Only many years after the war, senior sergeant from the 56th tank brigade Katya Petlyuk learned the story of the birth of her tank: it turns out that it was built with the money of Omsk preschoolers, who, wishing to help the Red Army, donated their accumulated toys for the construction of a combat vehicle and dolls. In a letter to the Supreme Commander-in-Chief, they asked to name the tank "Baby". Omsk preschoolers collected 160,886 rubles …

A couple of years later, Katya was already leading the T-70 tank into battle (she still had to part with the Malyutka). She took part in the battle for Stalingrad, and then as part of the Don Front, surrounded and defeated by Nazi troops. She took part in the battle at the Kursk Bulge, liberated the left-bank Ukraine. She was seriously injured - at the age of 25 she became a disabled person of the 2nd group.

After the war she lived in Odessa. Having removed the officer's shoulder straps, she learned to be a lawyer and worked as the head of the registry office.

She was awarded the Order of the Red Star, the Order of the Patriotic War II degree, and medals.

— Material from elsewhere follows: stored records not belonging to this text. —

theorem Acts.startRequest (s : State) (p : Pocket) : Acts s (s.startRequest p) := by
  unfold State.startRequest
  cases hd : (s.pocket p).dmc.state
  case stopped => exact .ite (fun _ => .enterAccel s p _ (by simp [hd])) fun _ => Acts.onDmc s p _ id id
  case coast => exact .ite (fun _ => Acts.onDmc s p _ id id) fun _ => .refl s
  all_goals exact .refl s

theorem Acts.enterDwell (s : State) (p : Pocket) (h : (s.pocket p).dmc.state ≠ .run) : Acts s (s.enterDwell p) :=
  Acts.onDmc s p _ id (absurd · h)

theorem Acts.resetRestarts (s : State) (p : Pocket) : Acts s (s.resetRestarts p) := Acts.onDmc s p _ id id

/-! ## E, L and the release hold (R103 to R108, R137) -/

theorem Acts.dropE (s : State) (p : Pocket) : Acts s (s.dropE p) :=
  .heat_changed (HeatStages.withEnergized_safe ..) (.inr (le_of_eq (HeatStages.withEnergized_level ..))) fun _ => heatAt_dropE s p

theorem Acts.riseE (s : State) (p : Pocket) : Acts s (s.riseE p) := by
  by_cases h : ((s.pocket p).hsc.energized < s.heatTarget p && s.riseDue p) = true
  · have e : s.riseE p = s.onHsc p (fun _ => { (s.pocket p).hsc with
        energized := (s.pocket p).hsc.energized + 1, lastRise := some s.now, lastChange := s.now }) := by
      rw [State.riseE, if_pos h]
      rfl
    rw [e]
    exact .heat_changed rfl (.inr (le_refl _)) fun hheat => e ▸ hheat.riseE
  · rw [State.riseE, if_neg h]
    exact .refl s

theorem Acts.followE (s : State) (p : Pocket) : Acts s (s.followE p) := (Acts.dropE s p).trans (.riseE _ p)

theorem Acts.considerHold (s : State) (p : Pocket) (c : Bool) : Acts s (s.considerHold p c) :=
  Acts.onHsc s p _ (by split_ifs <;> rfl) (by split_ifs <;> rfl) (by split_ifs <;> rfl) (by split_ifs <;> exact id)

/-- E that follows its target changes the pocket's E and its times alone. -/
theorem State.followE_eq (s : State) (p : Pocket) :
    ∃ k : HeatStages, s.followE p = s.onHsc p (fun _ => k) ∧ k.safe = (s.pocket p).hsc.safe ∧ k.level = (s.pocket p).hsc.level := by
  have hdrop : s.dropE p = s.onHsc p (fun _ => (s.pocket p).hsc.withEnergized s.now (min (s.pocket p).hsc.energized (s.heatTarget p))) := rfl
  have htwice : ∀ (k : HeatStages) (f : HeatStages → HeatStages), (s.onHsc p (fun _ => k)).onHsc p f = s.onHsc p (fun _ => f k) := by
    intro k f
    cases p <;> rfl
  unfold State.followE State.riseE
  split
  · rw [hdrop, htwice]
    exact ⟨_, rfl, HeatStages.withEnergized_safe .., HeatStages.withEnergized_level ..⟩
  · exact ⟨_, hdrop, HeatStages.withEnergized_safe .., HeatStages.withEnergized_level ..⟩

/-- L becomes `n`, within the granted count or no more than it was, and E follows (R103, R108). -/
theorem Acts.setLevel (s : State) (p : Pocket) (n : Nat) (h : n ≤ s.granted p ∨ n ≤ (s.pocket p).hsc.level) : Acts s (s.setLevel p n) := by
  have htwice : ∀ (f g : HeatStages → HeatStages), (s.onHsc p f).onHsc p g = s.onHsc p (fun h => g (f h)) := by
    intro f g
    cases p <;> rfl
  have hhold : ∃ k : HeatStages, (s.onHsc p (fun h => h.withLevel s.now n)).considerHold p (n != (s.pocket p).hsc.level) = s.onHsc p (fun _ => k)
      ∧ k.safe = (s.pocket p).hsc.safe ∧ k.level = n := by
    rw [State.considerHold, htwice]
    have hw : ((s.pocket p).hsc.withLevel s.now n).safe = (s.pocket p).hsc.safe := by
      unfold HeatStages.withLevel
      split <;> rfl
    refine ⟨_, rfl, ?_, ?_⟩
    · split_ifs <;> exact hw
    · split_ifs <;> exact HeatStages.withLevel_level ..
  obtain ⟨k, hk, hsafe, hlevel⟩ := hhold
  obtain ⟨m, hm, hmsafe, hmlevel⟩ := (s.onHsc p (fun _ => k)).followE_eq p
  rw [htwice] at hm
  rw [State.pocket_onHsc] at hmsafe hmlevel
  have e : s.setLevel p n = s.onHsc p (fun _ => m) := by
    rw [← hm, ← hk]
    rfl
  rw [e]
  refine .heat_changed (hmsafe.trans hsafe) (by rw [hmlevel, hlevel]; exact h) fun _ => ?_
  rw [← hm]
  exact heatAt_followE _ p

theorem Acts.askRelease (s : State) (p : Pocket) : Acts s (s.askRelease p) := by
  unfold State.askRelease
  split
  · exact .ite (fun _ => .releaseTop s p) fun _ => .considerHold s p true
  · exact .releaseTop s p

theorem Acts.endFreshGrant (s : State) (p : Pocket) (fresh : Bool) : Acts s (s.endFreshGrant p fresh) := by
  have h : Acts s (s.onHsc p (fun h => { h with askedStage := none })) := Acts.onHsc s p _ rfl rfl rfl id
  exact .ite (fun _ => .ite (fun _ => h.trans (.releaseTop _ p)) fun _ => h) fun _ => .refl s

theorem Acts.stepLevel (s : State) (p : Pocket) (te : Int) (target hb : Nat) : Acts s (s.stepLevel p te target hb) := by
  refine .ite (fun _ => .refl s) fun _ => .ite (fun _ => .setLevel s p _ (.inr (Nat.sub_le _ _))) fun _ => .ite (fun _ => ?_) fun _ => .refl s
  exact .ite (fun h => .setLevel s p _ (.inl h)) fun _ => .ite (fun _ => .postRequest s p _) fun _ => .refl s

theorem Acts.regulate (s : State) (p : Pocket) (te : Int) : Acts s (s.regulate p te) := by
  have hcut : Acts s ((s.cutHeat p).withdraw p) := (Acts.setLevel s p 0 (.inr (Nat.zero_le _))).trans (.withdraw _ p)
  unfold State.regulate
  split
  · exact .ite (fun _ => .refl s) fun _ => .ite (fun _ => hcut) fun _ => .ite (fun _ => hcut) fun _ =>
      .ite (fun _ => (Acts.stepLevel s p te _ _).trans (.withdraw _ p)) fun _ => .stepLevel s p te _ _
  · exact .refl s

/-! ## The sample buffers (R185, R186) -/

theorem SampleBuffers.filling_eq_some {b : SampleBuffers} (h : ¬ (b.x.state = .filling ∧ b.y.state = .filling)) (n : BufferName) :
    b.filling = some n ↔ (b.buffer n).state = .filling := by
  unfold SampleBuffers.filling
  cases n <;> cases hx : b.x.state <;> cases hy : b.y.state <;> simp_all [SampleBuffers.buffer]

/-- The law of the buffers by the FILLING one (R185). -/
theorem SampleBuffers.sound_iff (b : SampleBuffers) (n : BufferName) :
    b.Sound ↔ BufferHolds (b.buffer n) ∧ BufferHolds (b.buffer n.other)
      ∧ ¬ ((b.buffer n).state = .filling ∧ (b.buffer n.other).state = .filling)
      ∧ (b.flushDue.isSome = true → b.fillingHeld.isSome = true) := by
  cases n
  · exact Iff.rfl
  · simp only [SampleBuffers.Sound, SampleBuffers.buffer, BufferName.other]
    tauto
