-- ==== Sys2Proof/WellFormed.lean ====
section
/-! DEFINITION. Which instructions an encoding exists for: every immediate lies in −2^31 .. 2^31−1 (spec/30_encoding.md R52). -/

namespace Sys2Proof

/-- The range of an immediate, `sext_32` of a 32-bit field (30_encoding.md R52). -/
abbrev ImmediateInRange (v : Int) : Prop := -(2 ^ 31) ≤ v ∧ v ≤ 2 ^ 31 - 1

/-- The instruction has an encoding. -/
def WellFormed : Instr → Bool
  | .loadkey a l => decide (ImmediateInRange a) && decide (ImmediateInRange l)
  | .update a l => decide (ImmediateInRange a) && decide (ImmediateInRange l)
  | .final a => decide (ImmediateInRange a)
  | .reset => true
  | .taglen => true
  | .dispose => true

end Sys2Proof
end

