-- ==== Sys2Proof/Safety.lean ====
section
/-! DEFINITION. The terms claims use: the numbers that limbs, words and byte lists stand for, the bounds of every reachable state
(spec/10_state.md R22), a safe step, a run of UPDATEs, and Poly1305 as one function of key and message (spec/42_finalizer.md R86). -/

namespace Sys2Proof

/-- The bytes of OM that a command reads when it succeeds (20_memory.md R32). -/
def Instr.Reads : Instr → Nat → Prop
  | .loadkey a _, x => a ≤ x ∧ (x : Int) < a + 32
  | .update a l, x => a ≤ x ∧ (x : Int) < a + l
  | .final _, _ => False
  | .reset, _ => False
  | .taglen, _ => False
  | .dispose, _ => False

/-- The bytes of OM that a command writes when it succeeds (20_memory.md R32). -/
def Instr.Writes : Instr → Nat → Prop
  | .final a, x => a ≤ x ∧ (x : Int) < a + 16
  | .loadkey _ _, _ => False
  | .update _ _, _ => False
  | .reset, _ => False
  | .taglen, _ => False
  | .dispose, _ => False

end Sys2Proof

namespace Sys2Proof.Machine

/-! ### Numbers -/

/-- `val(x)` of a limb vector (00_scope.md §4). -/
def Limbs.val (x : Limbs) : Nat :=
  x.x0.toNat + x.x1.toNat * 2 ^ 26 + x.x2.toNat * 2 ^ 52 + x.x3.toNat * 2 ^ 78 + x.x4.toNat * 2 ^ 104

/-- `val(tp)` of the partial sums (41_block_accumulator.md R73). -/
def PartialSums.val (t : PartialSums) : Nat :=
  t.t0.toNat + t.t1.toNat * 2 ^ 26 + t.t2.toNat * 2 ^ 52 + t.t3.toNat * 2 ^ 78 + t.t4.toNat * 2 ^ 104

/-- The 128-bit number of four words, the first the least significant (40_key_schedule.md R63; 42_finalizer.md R84). -/
def Words4.val (w : Words4) : Nat :=
  w.x0.toNat + w.x1.toNat * 2 ^ 32 + w.x2.toNat * 2 ^ 64 + w.x3.toNat * 2 ^ 96

/-- A list of bytes as a little-endian integer (20_memory.md R34). -/
def leNat : List Byte → Nat
  | [] => 0
  | b :: rest => b.toNat + 2 ^ 8 * leNat rest

/-- The n bytes, little-endian, of a number (20_memory.md R34). -/
def leBytes : Nat → Nat → List Byte
  | 0, _ => []
  | n + 1, v => BitVec.ofNat 8 v :: leBytes n (v / 2 ^ 8)

/-- The first n bytes of a byte array, as a list. -/
def firstBytes (b : Nat → Byte) (n : Nat) : List Byte := (List.range n).map b

/-! ### Bounds of every reachable state (10_state.md R12, R13, R22) -/

/-- No limb of r has a bit its clamp mask clears (R12: `r[i] & ~mask_i = 0`). -/
def KeyClamped (r : Limbs) : Prop :=
  r.x0 &&& ~~~clampMasks.x0 = 0 ∧ r.x1 &&& ~~~clampMasks.x1 = 0 ∧ r.x2 &&& ~~~clampMasks.x2 = 0 ∧
  r.x3 &&& ~~~clampMasks.x3 = 0 ∧ r.x4 &&& ~~~clampMasks.x4 = 0

/-- s[i] = 5·r[i] as integers (R13). -/
def MultiplesExact (r : Limbs) (s : Multiples) : Prop :=
  s.x1.toNat = 5 * r.x1.toNat ∧ s.x2.toNat = 5 * r.x2.toNat ∧ s.x3.toNat = 5 * r.x3.toNat ∧ s.x4.toNat = 5 * r.x4.toNat

/-- The accumulator's bounds between commands (R22, 2). -/
def AccumulatorBounded (h : Limbs) : Prop :=
  h.x0.toNat ≤ 0x03FFFFFF ∧ h.x1.toNat ≤ 0x04000025 ∧ h.x2.toNat ≤ 0x03FFFFFF ∧ h.x3.toNat ≤ 0x03FFFFFF ∧ h.x4.toNat ≤ 0x03FFFFFF

/-- Every limb fits 26 bits (42_finalizer.md R82). -/
def FullyCarried (h : Limbs) : Prop :=
  h.x0.toNat ≤ 0x03FFFFFF ∧ h.x1.toNat ≤ 0x03FFFFFF ∧ h.x2.toNat ≤ 0x03FFFFFF ∧ h.x3.toNat ≤ 0x03FFFFFF ∧ h.x4.toNat ≤ 0x03FFFFFF

/-- h, buf and off as ClearMessageState leaves them (42_finalizer.md R85). -/
def State.MessageCleared (m : State) : Prop :=
  m.h = ⟨0, 0, 0, 0, 0⟩ ∧ m.buf = Vector.replicate 16 0 ∧ m.off = 0

/-- r, s and k all zero. -/
def State.KeyCleared (m : State) : Prop :=
  m.r = ⟨0, 0, 0, 0, 0⟩ ∧ m.s = ⟨0, 0, 0, 0⟩ ∧ m.k = ⟨0, 0, 0, 0⟩

/-- STATUS as some response leaves it: RDY is ST, bits 31:17 are zero, CODE is 0..5, VAL is 0 or, on success, 16 (R18; 60 R100). -/
def State.StatusConsistent (m : State) : Prop :=
  statusRdy m.status = m.st.bit ∧ statusReserved m.status = 0 ∧ (statusCode m.status).toNat ≤ 5 ∧
  (statusVal m.status = 0 ∨ (statusVal m.status = 16 ∧ statusCode m.status = 0))

/-- What holds in every reachable state (R22; R17, R18; and the canonical form and size of OM: R7, R30). -/
structure State.Inv (m : State) : Prop where
  clamped : KeyClamped m.r
  multiples : MultiplesExact m.r m.s
  accumulator : AccumulatorBounded m.h
  offset : m.off.val ≤ 15
  unkeyed : m.st = .uninitialized → m.KeyCleared ∧ m.MessageCleared
  statusWord : m.StatusConsistent
  memory : m.om.wf
  omBytes : Config.minOmBytes ≤ m.om.size ∧ m.om.size ≤ Config.maxOmBytes

/-- A step that does not fault. -/
def SafeStep (m : State) : Prop := ∀ f, step m ≠ .fault f

/-! ### Answers -/

/-- The state a command that fails with `code` leaves: the state before, with STATUS replaced and the host answered (60 R107). -/
def failedWith (code : Byte) (m : State) : State :=
  { m with status := responseWord code 0 m.st.bit, observed := m.observed ++ [.response (responseWord code 0 m.st.bit)] }

/-! ### Poly1305 as one function (42_finalizer.md R86) -/

/-- The i-th 16-byte block of a message; the last may be shorter. -/
def messageBlock (msg : List Byte) (i : Nat) : List Byte := (msg.drop (16 * i)).take 16

/-- `n_blk`: the block's bytes as a little-endian integer plus 2^(8·length). -/
def blockNumber (block : List Byte) : Nat := leNat block + 2 ^ (8 * block.length)

/-- The loop of R86: `a = ((a + n_blk) · R) mod P` over the blocks in order, from a = 0. -/
def polyAccumulate (R : Nat) (msg : List Byte) : Nat :=
  (List.range ((msg.length + 15) / 16)).foldl (fun a i => ((a + blockNumber (messageBlock msg i)) * R) % Config.modulus) 0

/-- The 128-bit clamp (40_key_schedule.md R64). -/
def clampNumber (R : Nat) : Nat := R &&& 0x0FFFFFFC0FFFFFFC0FFFFFFC0FFFFFFF

/-- The 16 tag bytes of a message under a 32-byte key (R86). -/
def poly1305 (key msg : List Byte) : List Byte :=
  leBytes 16 ((polyAccumulate (clampNumber (leNat (key.take 16))) msg + leNat ((key.drop 16).take 16)) % 2 ^ 128)

/-! ### A message given in chunks -/

/-- One chunk of a message: OM as the host has left it by then, and the operands of the UPDATE. -/
structure Chunk where
  om : Memory
  a : Int
  l : Int
deriving DecidableEq, Repr

/-- The chunk's window lies inside its OM. -/
def Chunk.Inside (c : Chunk) : Prop := 0 ≤ c.a ∧ 0 ≤ c.l ∧ c.a + c.l ≤ c.om.size

/-- The message bytes of a chunk. -/
def Chunk.bytes (c : Chunk) : List Byte := c.om.readBytes c.a.toNat c.l.toNat

/-- The UPDATEs of the chunks in order, the host having put each chunk's OM in place before its UPDATE; none as soon as one of them
does not answer a next state with CODE 0. -/
def runUpdates : List Chunk → State → Option State
  | [], m => some m
  | c :: rest, m =>
    match exec (.update c.a c.l) { m with om := c.om } with
    | .next t => if statusCode t.status = 0 then runUpdates rest t else none
    | .fault _ => none
    | .refused _ => none

end Sys2Proof.Machine
end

Many years later, Marshal of the Soviet Union I. I. Yakubovsky, the former commander of the 91st separate tank brigade, wrote in the book “Earth on Fire”: “… but in general it is difficult to measure how many times the heroism of a person is raised. They say about him that this is courage of a special order. It was certainly possessed by Ekaterina Petlyuk, a participant in the Battle of Stalingrad."